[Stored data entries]

────────────────

-- ==== Sys2Proof/Machine/Assembly.lean ====
section
/-! DEFINITION. The assembly text of `30_encoding.md` section 7 (R74 to R82): the assembler `parse`
and the disassembler `format`. Text is a list of characters (log 32). There are no
pseudo-instructions, labels, directives, macros or expressions (R82), so nothing here makes any. -/

namespace Sys2Proof.Machine

/-! ### Mnemonics -/

/-- The mnemonic of each variant (R75; D10, log 13). -/
def mnemonic : Opcode → List Char
  | .ret => ['r', 'e', 't']
  | .loadImmediate => ['p', 'u', 't', 'r', 'e', 'g']
  | .loadFromStack => ['c', 'o', 'p', 'y', 's', 'r']
  | .copyRegToReg => ['c', 'o', 'p', 'y', 'r', 'r']
  | .storeToStack => ['c', 'o', 'p', 'y', 'r', 's']
  | .add => ['a', 'd', 'd']
  | .sub => ['s', 'u', 'b']
  | .mul => ['m', 'u', 'l']
  | .div => ['d', 'i', 'v']
  | .print => ['p', 'r', 'i', 'n', 't']
  | .jump => ['j', 'u', 'm', 'p']
  | .jumpIfTrue => ['j', 'u', 'm', 'p', 't', 'r', 'u', 'e']
  | .jumpIfFalse => ['j', 'u', 'm', 'p', 'f', 'a', 'l', 's', 'e']
  | .compareEqual => ['c', 'm', 'p', 'e', 'q']
  | .compareNotEqual => ['c', 'm', 'p', 'n', 'e']
  | .compareLess => ['c', 'm', 'p', 'l', 't']
  | .compareLessOrEqual => ['c', 'm', 'p', 'l', 'e']
  | .compareGreater => ['c', 'm', 'p', 'g', 't']
  | .compareGreaterOrEqual => ['c', 'm', 'p', 'g', 'e']

/-- The variant a mnemonic selects; case-sensitive (R75). -/
def opcodeOfMnemonic (token : List Char) : Option Opcode :=
  allOpcodes.find? (fun op => mnemonic op == token)

/-! ### Lines and tokens -/

/-- The characters that separate tokens: Unicode whitespace (D11; the list itself is PRESUMED, from
the Unicode property White_Space, log 14). -/
def isSpace (c : Char) : Bool :=
  let n := c.toNat
  (9 ≤ n && n ≤ 13) || n == 0x20 || n == 0x85 || n == 0xA0 || n == 0x1680
    || (0x2000 ≤ n && n ≤ 0x200A) || n == 0x2028 || n == 0x2029 || n == 0x202F
    || n == 0x205F || n == 0x3000

/-- The lines of a text: a line ends at a line feed (R74, D11). -/
def splitLines : List Char → List (List Char)
  | [] => [[]]
  | c :: cs =>
    if c = '\n' then [] :: splitLines cs
    else
      match splitLines cs with
      | [] => [[c]]
      | l :: ls => (c :: l) :: ls

/-- The tokens of a line: its maximal runs of characters other than whitespace (R74, R76). Trimming
the line first would change nothing. -/
def tokens : List Char → List (List Char)
  | [] => []
  | c :: cs =>
    if isSpace c then tokens cs
    else
      match cs with
      | [] => [[c]]
      | d :: _ =>
        if isSpace d then [c] :: tokens cs
        else
          match tokens cs with
          | [] => [[c]]
          | t :: ts => (c :: t) :: ts

/-! ### Operand tokens -/

/-- The value of a decimal digit; no other character is a digit (R77, D11). -/
def digitValue (c : Char) : Option Nat :=
  if 48 ≤ c.toNat ∧ c.toNat ≤ 57 then some (c.toNat - 48) else none

/-- Decimal digits after the value `acc` of those before them. -/
def digitsFrom : Nat → List Char → Option Nat
  | acc, [] => some acc
  | acc, c :: cs =>
    match digitValue c with
    | some d => digitsFrom (10 * acc + d) cs
    | none => none

/-- One or more decimal digits; leading zeros are accepted (R77, R78, D11). -/
def parseDigits : List Char → Option Nat
  | [] => none
  | c :: cs => digitsFrom 0 (c :: cs)

/-- The 16-bit value of an unsigned operand that is in range (R77). -/
def unsignedOf (n : Option Nat) : Option Word :=
  match n with
  | some k => if unsigned16Ok k then some (BitVec.ofNat 16 k) else none
  | none => none

/-- R77: an immediate or a stack offset: one optional `+`, no `-`, 0..65535. -/
def parseUnsigned : List Char → Option Word
  | '+' :: ds => unsignedOf (parseDigits ds)
  | ds => unsignedOf (parseDigits ds)

/-- The field of a signed jump offset that is in range (R64, R77). -/
def signedOf (c : Config) (n : Option Int) : Option Word :=
  match n with
  | some k => if signed16Ok k then some (offsetField c k) else none
  | none => none

/-- R77: a jump offset: one optional `+` or `-`, -32768..32767. -/
def parseOffset (c : Config) : List Char → Option Word
  | '-' :: ds => signedOf c ((parseDigits ds).map fun k => -(k : Int))
  | '+' :: ds => signedOf c ((parseDigits ds).map fun k => (k : Int))
  | ds => signedOf c ((parseDigits ds).map fun k => (k : Int))

/-- The register a number names (R11, R78). -/
def regOfNat (n : Nat) : Option Reg := if h : n < 16 then some ⟨n, h⟩ else none

/-- R78: a capital `R`, then digits that denote 0..15. -/
def parseReg : List Char → Option Reg
  | 'R' :: ds =>
    match parseDigits ds with
    | some n => regOfNat n
    | none => none
  | _ => none

/-! ### The assembler -/

/-- The kinds of ParseError (R79, D22, log 26). -/
inductive ParseErrorKind where
  | unknownMnemonic | wrongArity | badOperand
deriving DecidableEq, Repr

/-- A ParseError: its kind and the offending line, counted from 1 over all lines (R79). -/
structure ParseError where
  kind : ParseErrorKind
  line : Nat
deriving DecidableEq, Repr

/-- Two operand tokens, read by `f` and `g`; arity before operands (R79). -/
def parseTwo {α β : Type} (f : List Char → Option α) (g : List Char → Option β)
    (mk : α → β → Instr) : List (List Char) → Except ParseErrorKind Instr
  | [x, y] =>
    match f x, g y with
    | some a, some b => .ok (mk a b)
    | _, _ => .error .badOperand
  | _ => .error .wrongArity

/-- One operand token. -/
def parseOne {α : Type} (f : List Char → Option α) (mk : α → Instr) :
    List (List Char) → Except ParseErrorKind Instr
  | [x] =>
    match f x with
    | some a => .ok (mk a)
    | none => .error .badOperand
  | _ => .error .wrongArity

/-- No operand token. -/
def parseNone (i : Instr) : List (List Char) → Except ParseErrorKind Instr
  | [] => .ok i
  | _ :: _ => .error .wrongArity

/-- The operand tokens of a variant, in the order of R5 (R76). -/
def parseOperands (c : Config) (op : Opcode) (args : List (List Char)) :
    Except ParseErrorKind Instr :=
  match op with
  | .ret => parseNone .ret args
  | .loadImmediate => parseTwo parseUnsigned parseReg .loadImmediate args
  | .loadFromStack => parseTwo parseUnsigned parseReg .loadFromStack args
  | .copyRegToReg => parseTwo parseReg parseReg .copyRegToReg args
  | .storeToStack => parseTwo parseReg parseUnsigned .storeToStack args
  | .add => parseTwo parseReg parseReg .add args
  | .sub => parseTwo parseReg parseReg .sub args
  | .mul => parseTwo parseReg parseReg .mul args
  | .div => parseTwo parseReg parseReg .div args
  | .print => parseOne parseReg .print args
  | .jump => parseOne (parseOffset c) .jump args
  | .jumpIfTrue => parseOne (parseOffset c) .jumpIfTrue args
  | .jumpIfFalse => parseOne (parseOffset c) .jumpIfFalse args
  | .compareEqual => parseTwo parseReg parseReg .compareEqual args
  | .compareNotEqual => parseTwo parseReg parseReg .compareNotEqual args
  | .compareLess => parseTwo parseReg parseReg .compareLess args
  | .compareLessOrEqual => parseTwo parseReg parseReg .compareLessOrEqual args
  | .compareGreater => parseTwo parseReg parseReg .compareGreater args
  | .compareGreaterOrEqual => parseTwo parseReg parseReg .compareGreaterOrEqual args

/-- R74: a comment line begins with `#` (after trimming, log 15). -/
def isComment (token : List Char) : Bool := token.head? == some '#'

/-- One line of text (R74, R75, R76): none for a blank line or a comment, else its instruction. -/
def parseLine (c : Config) (line : List Char) : Except ParseErrorKind (Option Instr) :=
  match tokens line with
  | [] => .ok none
  | t :: args =>
    if isComment t then .ok none
    else
      match opcodeOfMnemonic t with
      | none => .error .unknownMnemonic
      | some op =>
        match parseOperands c op args with
        | .ok i => .ok (some i)
        | .error k => .error k

/-- The lines from number `n` on (R79): the first failing line decides, and there is no partial
result (R80). -/
def parseLines (c : Config) : Nat → List (List Char) → Except ParseError (List Instr)
  | _, [] => .ok []
  | n, l :: ls =>
    match parseLine c l with
    | .error k => .error ⟨k, n⟩
    | .ok none => parseLines c (n + 1) ls
    | .ok (some i) =>
      match parseLines c (n + 1) ls with
      | .error e => .error e
      | .ok p => .ok (i :: p)

/-- `parse(source_text)` (R74). -/
def parse (text : List Char) : Except ParseError (List Instr) :=
  parseLines Config.spec 1 (splitLines text)

/-! ### The disassembler -/

/-- The decimal digits of `n`, least fuel `n + 1`, without leading zeros (R81). -/
def decimalFuel : Nat → Nat → List Char
  | 0, _ => []
  | fuel + 1, n =>
    if n < 10 then [Char.ofNat (48 + n)]
    else decimalFuel fuel (n / 10) ++ [Char.ofNat (48 + n % 10)]

/-- The decimal digits of a natural number. -/
def decimal (n : Nat) : List Char := decimalFuel (n + 1) n

/-- The decimal text of an integer: `-` for a negative one and no `+` (R81). -/
def decimalInt (n : Int) : List Char :=
  if n < 0 then '-' :: decimal n.natAbs else decimal n.natAbs

/-- A register as `R` and its ordinal without leading zeros (R81). -/
def regText (r : Reg) : List Char := 'R' :: decimal r.val

/-- An immediate or a stack offset in decimal (R81). -/
def unsignedText (v : Word) : List Char := decimal v.toNat

/-- A jump offset in decimal (R81). -/
def offsetText (c : Config) (v : Word) : List Char := decimalInt (offsetValue c v)

/-- The operand tokens of an instruction, in the order of R5 (R81). -/
def operandTexts (c : Config) : Instr → List (List Char)
  | .ret => []
  | .loadImmediate imm d => [unsignedText imm, regText d]
  | .loadFromStack off d => [unsignedText off, regText d]
  | .copyRegToReg s d => [regText s, regText d]
  | .storeToStack s off => [regText s, unsignedText off]
  | .add a b => [regText a, regText b]
  | .sub a b => [regText a, regText b]
  | .mul a b => [regText a, regText b]
  | .div a b => [regText a, regText b]
  | .print r => [regText r]
  | .jump off => [offsetText c off]
  | .jumpIfTrue off => [offsetText c off]
  | .jumpIfFalse off => [offsetText c off]
  | .compareEqual a b => [regText a, regText b]
  | .compareNotEqual a b => [regText a, regText b]
  | .compareLess a b => [regText a, regText b]
  | .compareLessOrEqual a b => [regText a, regText b]
  | .compareGreater a b => [regText a, regText b]
  | .compareGreaterOrEqual a b => [regText a, regText b]

/-- The canonical line of an instruction: the mnemonic, then each operand preceded by one space
(R81, D20). -/
def formatInstr (c : Config) (i : Instr) : List Char :=
  mnemonic i.opcode ++ (operandTexts c i).flatMap (fun t => ' ' :: t)

/-- `format(instructions)`, the entry point `disassemble` (R81): one line per instruction. -/
def format (p : List Instr) : List (List Char) := p.map (formatInstr Config.spec)

/-- Lines as one text, each ended by a line feed. -/
def joinLines (lines : List (List Char)) : List Char := lines.flatMap (fun l => l ++ ['\n'])

end Sys2Proof.Machine
end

────────────────

> **Aim of the exercise**
Exactly how many lines of the data include the word "instructions"? Reply with that number only.

> **Finished task**
2